▶ [THE PROBLEM] Starting at the first line of the data below, retype every line up to and including the one containing "exact ⟨by omega, h.2⟩".

▶ [PROVIDED MATERIAL]

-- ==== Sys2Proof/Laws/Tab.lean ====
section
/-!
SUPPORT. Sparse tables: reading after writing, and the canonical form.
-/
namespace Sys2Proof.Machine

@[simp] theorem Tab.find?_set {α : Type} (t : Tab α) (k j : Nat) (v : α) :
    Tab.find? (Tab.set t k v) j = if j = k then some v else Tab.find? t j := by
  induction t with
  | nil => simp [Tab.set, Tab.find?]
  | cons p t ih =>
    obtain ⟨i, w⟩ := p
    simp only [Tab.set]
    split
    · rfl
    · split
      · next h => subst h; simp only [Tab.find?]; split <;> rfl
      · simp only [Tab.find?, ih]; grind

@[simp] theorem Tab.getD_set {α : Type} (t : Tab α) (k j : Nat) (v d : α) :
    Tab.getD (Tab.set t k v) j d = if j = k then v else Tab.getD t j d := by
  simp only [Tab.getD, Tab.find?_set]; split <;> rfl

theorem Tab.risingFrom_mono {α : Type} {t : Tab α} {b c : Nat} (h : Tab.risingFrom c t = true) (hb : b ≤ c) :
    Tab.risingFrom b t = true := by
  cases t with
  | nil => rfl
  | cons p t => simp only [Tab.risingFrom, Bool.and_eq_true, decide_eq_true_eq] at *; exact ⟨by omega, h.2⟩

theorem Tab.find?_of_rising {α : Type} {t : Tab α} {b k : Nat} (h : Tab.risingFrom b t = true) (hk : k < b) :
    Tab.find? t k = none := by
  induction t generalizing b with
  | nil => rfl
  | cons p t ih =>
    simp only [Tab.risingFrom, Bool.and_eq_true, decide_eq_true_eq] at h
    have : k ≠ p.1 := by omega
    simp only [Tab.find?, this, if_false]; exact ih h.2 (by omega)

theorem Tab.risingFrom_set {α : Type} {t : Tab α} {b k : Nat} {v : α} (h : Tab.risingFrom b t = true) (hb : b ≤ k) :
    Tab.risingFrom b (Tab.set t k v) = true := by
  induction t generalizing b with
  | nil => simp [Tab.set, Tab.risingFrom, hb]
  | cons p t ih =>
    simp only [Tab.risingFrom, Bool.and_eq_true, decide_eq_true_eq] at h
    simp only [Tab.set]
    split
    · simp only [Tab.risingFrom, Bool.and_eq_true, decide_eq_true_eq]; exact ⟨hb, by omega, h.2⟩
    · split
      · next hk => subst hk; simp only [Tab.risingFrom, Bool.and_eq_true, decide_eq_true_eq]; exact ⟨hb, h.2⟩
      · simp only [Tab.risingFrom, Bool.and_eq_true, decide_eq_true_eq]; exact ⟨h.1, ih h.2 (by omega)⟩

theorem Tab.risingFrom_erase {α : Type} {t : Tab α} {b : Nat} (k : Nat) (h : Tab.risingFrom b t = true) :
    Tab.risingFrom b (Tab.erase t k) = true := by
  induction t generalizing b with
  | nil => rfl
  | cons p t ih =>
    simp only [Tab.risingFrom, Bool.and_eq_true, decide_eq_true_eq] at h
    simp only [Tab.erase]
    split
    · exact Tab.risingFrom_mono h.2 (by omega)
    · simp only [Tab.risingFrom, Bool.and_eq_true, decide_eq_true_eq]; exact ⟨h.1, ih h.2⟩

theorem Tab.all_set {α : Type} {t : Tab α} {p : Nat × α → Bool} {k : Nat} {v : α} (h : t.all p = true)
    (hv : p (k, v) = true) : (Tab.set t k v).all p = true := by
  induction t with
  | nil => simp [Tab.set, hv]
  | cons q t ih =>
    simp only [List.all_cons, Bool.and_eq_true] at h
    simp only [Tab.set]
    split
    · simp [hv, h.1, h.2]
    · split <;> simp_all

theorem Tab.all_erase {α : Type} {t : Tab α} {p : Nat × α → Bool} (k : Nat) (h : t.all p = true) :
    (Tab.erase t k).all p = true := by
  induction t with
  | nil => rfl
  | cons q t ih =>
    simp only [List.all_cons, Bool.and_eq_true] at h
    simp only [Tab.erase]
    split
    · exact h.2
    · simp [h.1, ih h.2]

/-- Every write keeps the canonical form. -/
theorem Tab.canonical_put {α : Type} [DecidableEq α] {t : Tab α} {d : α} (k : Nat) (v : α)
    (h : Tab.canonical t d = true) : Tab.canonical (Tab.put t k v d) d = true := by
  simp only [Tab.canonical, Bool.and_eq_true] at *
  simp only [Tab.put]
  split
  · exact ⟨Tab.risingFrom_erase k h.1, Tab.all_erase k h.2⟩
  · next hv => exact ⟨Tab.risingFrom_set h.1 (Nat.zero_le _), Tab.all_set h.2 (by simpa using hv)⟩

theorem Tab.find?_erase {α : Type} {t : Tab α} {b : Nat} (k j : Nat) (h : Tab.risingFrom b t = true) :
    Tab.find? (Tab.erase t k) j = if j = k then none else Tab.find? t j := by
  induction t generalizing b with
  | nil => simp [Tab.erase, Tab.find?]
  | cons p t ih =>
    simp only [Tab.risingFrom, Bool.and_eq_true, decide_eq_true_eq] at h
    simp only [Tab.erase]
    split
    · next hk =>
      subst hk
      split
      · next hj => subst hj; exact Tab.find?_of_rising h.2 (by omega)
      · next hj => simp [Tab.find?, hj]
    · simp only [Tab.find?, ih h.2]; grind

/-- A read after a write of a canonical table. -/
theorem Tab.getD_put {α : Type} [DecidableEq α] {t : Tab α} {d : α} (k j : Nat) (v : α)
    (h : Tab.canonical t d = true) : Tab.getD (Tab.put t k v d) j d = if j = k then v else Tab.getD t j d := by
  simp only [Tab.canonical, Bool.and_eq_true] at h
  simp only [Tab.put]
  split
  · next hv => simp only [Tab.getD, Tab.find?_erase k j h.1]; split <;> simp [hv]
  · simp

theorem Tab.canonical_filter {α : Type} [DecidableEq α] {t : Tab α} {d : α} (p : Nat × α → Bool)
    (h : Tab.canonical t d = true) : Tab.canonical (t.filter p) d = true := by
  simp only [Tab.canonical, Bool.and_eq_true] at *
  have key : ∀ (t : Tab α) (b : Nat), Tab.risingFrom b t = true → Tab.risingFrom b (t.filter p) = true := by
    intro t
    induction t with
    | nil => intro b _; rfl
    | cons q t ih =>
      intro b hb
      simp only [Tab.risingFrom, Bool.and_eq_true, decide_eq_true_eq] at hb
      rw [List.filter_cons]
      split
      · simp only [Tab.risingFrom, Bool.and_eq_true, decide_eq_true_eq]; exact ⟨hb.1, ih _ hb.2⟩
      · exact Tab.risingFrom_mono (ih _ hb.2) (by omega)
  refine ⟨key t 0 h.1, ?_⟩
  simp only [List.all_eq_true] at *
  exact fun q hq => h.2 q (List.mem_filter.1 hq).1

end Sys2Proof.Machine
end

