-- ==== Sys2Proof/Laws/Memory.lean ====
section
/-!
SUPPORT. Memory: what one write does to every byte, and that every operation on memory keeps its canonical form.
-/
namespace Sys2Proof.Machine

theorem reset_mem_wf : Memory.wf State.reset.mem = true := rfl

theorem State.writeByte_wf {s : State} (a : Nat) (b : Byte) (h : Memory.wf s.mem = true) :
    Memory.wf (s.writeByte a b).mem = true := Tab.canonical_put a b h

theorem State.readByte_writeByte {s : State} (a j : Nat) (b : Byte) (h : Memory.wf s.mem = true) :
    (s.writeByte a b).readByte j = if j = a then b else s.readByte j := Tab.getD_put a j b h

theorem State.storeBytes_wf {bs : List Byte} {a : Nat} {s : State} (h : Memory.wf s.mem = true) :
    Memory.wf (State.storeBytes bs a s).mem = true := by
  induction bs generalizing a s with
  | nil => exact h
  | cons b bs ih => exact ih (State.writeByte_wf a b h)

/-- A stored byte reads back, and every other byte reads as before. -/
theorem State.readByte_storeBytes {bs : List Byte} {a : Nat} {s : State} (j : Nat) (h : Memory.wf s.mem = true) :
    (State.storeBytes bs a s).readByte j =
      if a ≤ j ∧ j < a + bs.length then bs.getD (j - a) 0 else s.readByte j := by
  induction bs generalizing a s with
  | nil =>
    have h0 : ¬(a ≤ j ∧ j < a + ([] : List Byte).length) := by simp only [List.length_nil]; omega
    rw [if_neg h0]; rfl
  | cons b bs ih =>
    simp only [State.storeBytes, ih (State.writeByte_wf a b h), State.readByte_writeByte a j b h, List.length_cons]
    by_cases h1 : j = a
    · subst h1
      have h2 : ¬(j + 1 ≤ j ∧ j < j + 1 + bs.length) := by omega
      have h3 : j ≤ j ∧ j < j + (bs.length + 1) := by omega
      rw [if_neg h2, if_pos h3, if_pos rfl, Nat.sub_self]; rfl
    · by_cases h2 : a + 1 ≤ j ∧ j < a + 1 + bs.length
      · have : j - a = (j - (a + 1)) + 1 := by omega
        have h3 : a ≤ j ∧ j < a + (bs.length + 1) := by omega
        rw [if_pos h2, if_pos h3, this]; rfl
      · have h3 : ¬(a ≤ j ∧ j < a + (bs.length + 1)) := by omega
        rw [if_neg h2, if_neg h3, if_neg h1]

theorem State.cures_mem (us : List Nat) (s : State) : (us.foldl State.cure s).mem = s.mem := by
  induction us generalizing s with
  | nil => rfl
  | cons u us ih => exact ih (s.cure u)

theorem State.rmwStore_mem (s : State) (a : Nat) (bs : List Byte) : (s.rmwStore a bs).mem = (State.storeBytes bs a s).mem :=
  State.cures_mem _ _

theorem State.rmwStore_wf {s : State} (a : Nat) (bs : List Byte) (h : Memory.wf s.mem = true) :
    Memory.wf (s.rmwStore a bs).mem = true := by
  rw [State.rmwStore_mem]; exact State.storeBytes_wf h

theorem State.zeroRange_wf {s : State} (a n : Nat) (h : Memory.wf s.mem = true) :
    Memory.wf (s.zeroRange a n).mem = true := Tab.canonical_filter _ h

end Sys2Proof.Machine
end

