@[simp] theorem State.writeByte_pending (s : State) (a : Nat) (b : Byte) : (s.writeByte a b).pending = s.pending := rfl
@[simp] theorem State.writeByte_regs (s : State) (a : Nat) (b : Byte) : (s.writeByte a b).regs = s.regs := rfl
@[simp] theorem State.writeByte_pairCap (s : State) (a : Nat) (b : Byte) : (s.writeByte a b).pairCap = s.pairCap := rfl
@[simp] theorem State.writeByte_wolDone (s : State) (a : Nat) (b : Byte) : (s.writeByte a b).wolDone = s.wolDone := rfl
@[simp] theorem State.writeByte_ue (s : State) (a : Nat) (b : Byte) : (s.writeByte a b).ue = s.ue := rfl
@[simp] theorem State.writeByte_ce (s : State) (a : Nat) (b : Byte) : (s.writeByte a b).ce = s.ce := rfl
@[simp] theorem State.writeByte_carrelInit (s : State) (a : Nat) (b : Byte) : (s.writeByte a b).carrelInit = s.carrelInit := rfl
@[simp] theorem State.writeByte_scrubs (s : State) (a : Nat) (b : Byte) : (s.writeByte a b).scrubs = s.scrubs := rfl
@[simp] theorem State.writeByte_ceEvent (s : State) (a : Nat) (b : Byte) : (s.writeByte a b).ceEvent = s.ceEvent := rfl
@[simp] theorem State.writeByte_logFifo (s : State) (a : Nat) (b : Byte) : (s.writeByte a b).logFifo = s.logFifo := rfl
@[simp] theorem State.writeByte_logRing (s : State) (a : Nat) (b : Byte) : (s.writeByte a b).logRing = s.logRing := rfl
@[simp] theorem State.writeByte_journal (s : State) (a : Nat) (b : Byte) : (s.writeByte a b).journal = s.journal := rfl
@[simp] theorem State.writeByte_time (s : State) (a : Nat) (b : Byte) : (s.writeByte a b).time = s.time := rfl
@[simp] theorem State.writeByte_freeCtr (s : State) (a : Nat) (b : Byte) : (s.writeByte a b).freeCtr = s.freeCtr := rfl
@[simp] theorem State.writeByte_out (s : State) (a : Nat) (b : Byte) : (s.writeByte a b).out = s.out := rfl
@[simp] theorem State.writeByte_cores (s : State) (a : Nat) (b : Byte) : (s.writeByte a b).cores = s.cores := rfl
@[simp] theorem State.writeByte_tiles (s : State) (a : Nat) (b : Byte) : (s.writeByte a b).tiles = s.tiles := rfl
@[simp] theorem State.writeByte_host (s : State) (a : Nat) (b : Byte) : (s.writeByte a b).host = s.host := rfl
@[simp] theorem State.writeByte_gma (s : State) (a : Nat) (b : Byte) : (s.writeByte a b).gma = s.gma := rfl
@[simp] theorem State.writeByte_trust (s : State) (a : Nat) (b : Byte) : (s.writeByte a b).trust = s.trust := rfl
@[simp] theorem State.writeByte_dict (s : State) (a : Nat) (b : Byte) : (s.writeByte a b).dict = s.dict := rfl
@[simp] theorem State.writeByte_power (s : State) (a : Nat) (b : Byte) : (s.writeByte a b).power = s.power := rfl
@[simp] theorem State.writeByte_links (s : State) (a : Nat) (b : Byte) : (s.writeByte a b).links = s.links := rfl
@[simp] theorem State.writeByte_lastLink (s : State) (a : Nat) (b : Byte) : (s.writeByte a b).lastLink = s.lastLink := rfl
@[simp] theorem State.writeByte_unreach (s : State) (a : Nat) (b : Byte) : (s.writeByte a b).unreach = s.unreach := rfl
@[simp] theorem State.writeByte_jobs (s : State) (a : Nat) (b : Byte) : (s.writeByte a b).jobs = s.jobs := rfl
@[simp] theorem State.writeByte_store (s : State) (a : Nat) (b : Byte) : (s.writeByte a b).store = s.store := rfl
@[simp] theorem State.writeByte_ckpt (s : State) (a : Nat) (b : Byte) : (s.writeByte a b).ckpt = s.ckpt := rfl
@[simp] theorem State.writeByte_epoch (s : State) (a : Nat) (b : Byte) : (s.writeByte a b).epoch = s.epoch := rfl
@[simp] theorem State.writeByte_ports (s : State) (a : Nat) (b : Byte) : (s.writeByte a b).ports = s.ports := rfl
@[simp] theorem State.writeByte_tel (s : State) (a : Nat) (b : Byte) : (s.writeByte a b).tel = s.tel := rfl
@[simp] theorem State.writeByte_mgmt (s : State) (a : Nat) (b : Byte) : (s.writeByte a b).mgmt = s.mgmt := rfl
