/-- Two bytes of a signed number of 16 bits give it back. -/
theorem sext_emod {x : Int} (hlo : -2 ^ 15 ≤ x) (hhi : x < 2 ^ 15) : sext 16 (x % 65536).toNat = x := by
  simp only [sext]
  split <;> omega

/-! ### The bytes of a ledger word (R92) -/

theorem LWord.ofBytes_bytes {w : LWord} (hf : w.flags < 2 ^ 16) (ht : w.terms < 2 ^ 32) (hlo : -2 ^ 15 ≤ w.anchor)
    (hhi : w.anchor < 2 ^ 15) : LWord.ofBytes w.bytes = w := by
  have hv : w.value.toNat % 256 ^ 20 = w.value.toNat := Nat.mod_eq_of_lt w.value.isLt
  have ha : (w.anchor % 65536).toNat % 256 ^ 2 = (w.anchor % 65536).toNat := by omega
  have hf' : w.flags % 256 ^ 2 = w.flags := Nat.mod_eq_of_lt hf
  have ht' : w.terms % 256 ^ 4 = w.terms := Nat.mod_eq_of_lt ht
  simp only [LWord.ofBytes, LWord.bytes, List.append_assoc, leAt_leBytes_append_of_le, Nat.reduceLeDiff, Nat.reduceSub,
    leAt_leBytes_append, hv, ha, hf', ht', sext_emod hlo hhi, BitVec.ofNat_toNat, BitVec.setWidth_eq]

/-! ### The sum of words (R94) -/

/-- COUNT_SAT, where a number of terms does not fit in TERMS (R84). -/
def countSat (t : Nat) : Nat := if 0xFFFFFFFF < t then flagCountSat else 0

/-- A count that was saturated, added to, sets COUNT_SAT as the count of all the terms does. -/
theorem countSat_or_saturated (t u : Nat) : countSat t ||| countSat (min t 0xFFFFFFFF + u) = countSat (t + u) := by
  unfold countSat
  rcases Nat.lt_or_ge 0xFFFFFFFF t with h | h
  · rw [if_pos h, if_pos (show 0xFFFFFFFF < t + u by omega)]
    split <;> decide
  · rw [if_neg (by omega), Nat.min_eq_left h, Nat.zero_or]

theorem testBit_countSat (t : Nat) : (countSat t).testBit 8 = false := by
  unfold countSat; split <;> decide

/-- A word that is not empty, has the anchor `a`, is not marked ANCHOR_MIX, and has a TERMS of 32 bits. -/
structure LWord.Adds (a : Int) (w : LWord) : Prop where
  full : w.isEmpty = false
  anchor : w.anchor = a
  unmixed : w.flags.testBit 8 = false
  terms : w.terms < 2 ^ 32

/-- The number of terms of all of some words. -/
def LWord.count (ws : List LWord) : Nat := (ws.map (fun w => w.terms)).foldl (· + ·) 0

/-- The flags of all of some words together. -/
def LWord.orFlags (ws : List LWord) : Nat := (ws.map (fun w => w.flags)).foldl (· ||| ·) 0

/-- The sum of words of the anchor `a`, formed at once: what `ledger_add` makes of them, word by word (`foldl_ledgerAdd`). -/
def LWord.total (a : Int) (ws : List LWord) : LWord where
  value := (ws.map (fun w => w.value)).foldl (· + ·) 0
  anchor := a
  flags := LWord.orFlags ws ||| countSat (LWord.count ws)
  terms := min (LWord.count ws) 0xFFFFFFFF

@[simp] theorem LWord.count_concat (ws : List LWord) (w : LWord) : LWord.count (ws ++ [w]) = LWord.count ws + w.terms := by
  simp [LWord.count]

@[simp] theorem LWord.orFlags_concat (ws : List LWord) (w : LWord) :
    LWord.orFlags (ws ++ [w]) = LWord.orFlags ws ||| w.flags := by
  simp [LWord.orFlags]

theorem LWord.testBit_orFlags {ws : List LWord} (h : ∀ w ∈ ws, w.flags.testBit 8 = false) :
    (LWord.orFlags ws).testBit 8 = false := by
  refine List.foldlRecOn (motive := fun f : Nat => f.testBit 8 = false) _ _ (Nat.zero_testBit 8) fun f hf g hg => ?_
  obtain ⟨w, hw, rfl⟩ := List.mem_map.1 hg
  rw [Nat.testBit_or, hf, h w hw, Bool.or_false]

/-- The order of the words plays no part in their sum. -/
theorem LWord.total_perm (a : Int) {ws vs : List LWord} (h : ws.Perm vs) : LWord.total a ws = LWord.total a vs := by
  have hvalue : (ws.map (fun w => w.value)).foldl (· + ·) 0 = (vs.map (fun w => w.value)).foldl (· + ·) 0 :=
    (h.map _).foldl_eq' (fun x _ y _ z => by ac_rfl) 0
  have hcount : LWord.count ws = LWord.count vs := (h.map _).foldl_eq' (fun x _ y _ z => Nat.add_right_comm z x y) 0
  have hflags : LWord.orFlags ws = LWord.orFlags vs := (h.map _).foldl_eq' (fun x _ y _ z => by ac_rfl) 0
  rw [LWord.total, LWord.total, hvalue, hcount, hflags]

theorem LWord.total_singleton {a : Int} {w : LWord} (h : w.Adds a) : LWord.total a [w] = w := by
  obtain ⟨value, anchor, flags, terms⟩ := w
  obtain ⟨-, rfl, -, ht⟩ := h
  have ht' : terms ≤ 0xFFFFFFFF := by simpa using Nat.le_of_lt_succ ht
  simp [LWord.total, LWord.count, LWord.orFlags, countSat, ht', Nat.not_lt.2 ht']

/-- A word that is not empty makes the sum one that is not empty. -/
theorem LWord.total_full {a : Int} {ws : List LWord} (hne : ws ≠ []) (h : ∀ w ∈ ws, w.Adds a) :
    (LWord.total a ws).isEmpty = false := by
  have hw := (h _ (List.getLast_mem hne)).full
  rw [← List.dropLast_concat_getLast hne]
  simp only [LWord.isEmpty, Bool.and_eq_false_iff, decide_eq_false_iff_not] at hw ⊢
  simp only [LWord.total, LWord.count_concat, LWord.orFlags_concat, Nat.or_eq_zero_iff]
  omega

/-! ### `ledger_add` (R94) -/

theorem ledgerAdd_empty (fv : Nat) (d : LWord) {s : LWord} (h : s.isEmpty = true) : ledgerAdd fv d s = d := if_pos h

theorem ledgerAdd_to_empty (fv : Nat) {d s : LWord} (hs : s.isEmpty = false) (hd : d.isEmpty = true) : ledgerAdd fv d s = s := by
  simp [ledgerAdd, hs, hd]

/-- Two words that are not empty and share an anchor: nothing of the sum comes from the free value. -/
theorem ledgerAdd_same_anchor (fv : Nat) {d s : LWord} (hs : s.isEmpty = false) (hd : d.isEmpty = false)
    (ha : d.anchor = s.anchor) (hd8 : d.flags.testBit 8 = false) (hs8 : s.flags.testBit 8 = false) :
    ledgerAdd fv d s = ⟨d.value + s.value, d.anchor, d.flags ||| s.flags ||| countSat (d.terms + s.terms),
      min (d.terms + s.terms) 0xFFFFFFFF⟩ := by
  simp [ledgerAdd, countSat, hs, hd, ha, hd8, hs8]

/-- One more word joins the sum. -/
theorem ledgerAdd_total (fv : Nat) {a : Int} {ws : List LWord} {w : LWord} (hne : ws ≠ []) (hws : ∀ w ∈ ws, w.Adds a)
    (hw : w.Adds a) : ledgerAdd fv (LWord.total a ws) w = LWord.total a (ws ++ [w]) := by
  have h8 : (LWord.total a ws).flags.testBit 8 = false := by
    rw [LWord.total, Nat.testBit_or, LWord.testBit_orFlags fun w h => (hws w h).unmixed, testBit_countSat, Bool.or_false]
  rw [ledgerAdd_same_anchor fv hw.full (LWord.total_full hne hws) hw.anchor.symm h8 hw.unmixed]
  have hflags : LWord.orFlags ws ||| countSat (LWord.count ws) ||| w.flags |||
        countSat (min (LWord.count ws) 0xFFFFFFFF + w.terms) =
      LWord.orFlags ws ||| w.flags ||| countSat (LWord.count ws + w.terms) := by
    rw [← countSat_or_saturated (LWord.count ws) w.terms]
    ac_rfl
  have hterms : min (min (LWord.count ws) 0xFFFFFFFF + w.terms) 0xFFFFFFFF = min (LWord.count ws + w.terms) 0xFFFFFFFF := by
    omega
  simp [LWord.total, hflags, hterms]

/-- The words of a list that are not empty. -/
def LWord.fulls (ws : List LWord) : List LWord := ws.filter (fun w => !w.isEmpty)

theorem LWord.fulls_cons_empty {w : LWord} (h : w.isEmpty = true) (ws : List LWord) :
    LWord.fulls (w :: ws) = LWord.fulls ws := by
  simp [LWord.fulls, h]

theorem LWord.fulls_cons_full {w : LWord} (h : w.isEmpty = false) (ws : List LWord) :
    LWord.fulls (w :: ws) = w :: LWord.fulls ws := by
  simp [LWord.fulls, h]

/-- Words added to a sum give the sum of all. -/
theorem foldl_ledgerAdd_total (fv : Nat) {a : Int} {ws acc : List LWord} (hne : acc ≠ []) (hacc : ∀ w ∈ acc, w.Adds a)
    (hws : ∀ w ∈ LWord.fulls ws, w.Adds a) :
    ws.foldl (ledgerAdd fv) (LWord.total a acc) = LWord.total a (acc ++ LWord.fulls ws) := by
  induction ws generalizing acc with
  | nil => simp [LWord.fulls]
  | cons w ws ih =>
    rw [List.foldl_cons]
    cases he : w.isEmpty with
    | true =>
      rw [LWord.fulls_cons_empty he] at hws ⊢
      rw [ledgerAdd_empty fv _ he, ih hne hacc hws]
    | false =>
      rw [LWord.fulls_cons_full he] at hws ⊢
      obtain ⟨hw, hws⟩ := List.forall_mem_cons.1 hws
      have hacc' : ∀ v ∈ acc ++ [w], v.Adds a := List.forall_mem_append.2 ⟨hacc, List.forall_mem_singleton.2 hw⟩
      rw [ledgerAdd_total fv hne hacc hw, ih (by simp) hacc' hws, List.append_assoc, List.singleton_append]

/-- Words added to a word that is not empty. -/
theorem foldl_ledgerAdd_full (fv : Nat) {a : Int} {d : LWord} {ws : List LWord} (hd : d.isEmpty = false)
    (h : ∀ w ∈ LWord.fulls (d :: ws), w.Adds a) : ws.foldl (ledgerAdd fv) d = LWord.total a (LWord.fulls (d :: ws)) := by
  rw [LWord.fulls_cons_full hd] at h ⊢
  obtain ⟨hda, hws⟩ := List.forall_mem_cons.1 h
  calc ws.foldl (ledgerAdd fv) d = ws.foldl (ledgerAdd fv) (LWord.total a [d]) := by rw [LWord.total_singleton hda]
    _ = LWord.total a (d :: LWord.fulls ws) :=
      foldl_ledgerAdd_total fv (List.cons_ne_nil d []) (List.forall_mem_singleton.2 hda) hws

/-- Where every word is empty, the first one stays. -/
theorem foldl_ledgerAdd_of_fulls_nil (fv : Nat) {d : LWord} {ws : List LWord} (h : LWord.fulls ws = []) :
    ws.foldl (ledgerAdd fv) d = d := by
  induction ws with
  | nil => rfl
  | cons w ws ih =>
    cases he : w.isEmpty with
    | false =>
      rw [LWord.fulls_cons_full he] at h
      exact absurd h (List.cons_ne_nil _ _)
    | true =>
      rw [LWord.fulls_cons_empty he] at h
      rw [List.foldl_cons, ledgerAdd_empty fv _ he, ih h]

▶ [WRITTEN ANSWER]
-- ==== Sys2Proof/Laws/Tab.lean ====
section
/-!
SUPPORT. Sparse tables: reading after writing, and the canonical form.
-/
namespace Sys2Proof.Machine

@[simp] theorem Tab.find?_set {α : Type} (t : Tab α) (k j : Nat) (v : α) :
    Tab.find? (Tab.set t k v) j = if j = k then some v else Tab.find? t j := by
  induction t with
  | nil => simp [Tab.set, Tab.find?]
  | cons p t ih =>
    obtain ⟨i, w⟩ := p
    simp only [Tab.set]
    split
    · rfl
    · split
      · next h => subst h; simp only [Tab.find?]; split <;> rfl
      · simp only [Tab.find?, ih]; grind

@[simp] theorem Tab.getD_set {α : Type} (t : Tab α) (k j : Nat) (v d : α) :
    Tab.getD (Tab.set t k v) j d = if j = k then v else Tab.getD t j d := by
  simp only [Tab.getD, Tab.find?_set]; split <;> rfl

theorem Tab.risingFrom_mono {α : Type} {t : Tab α} {b c : Nat} (h : Tab.risingFrom c t = true) (hb : b ≤ c) :
    Tab.risingFrom b t = true := by
  cases t with
  | nil => rfl
  | cons p t => simp only [Tab.risingFrom, Bool.and_eq_true, decide_eq_true_eq] at *; exact ⟨by omega, h.2⟩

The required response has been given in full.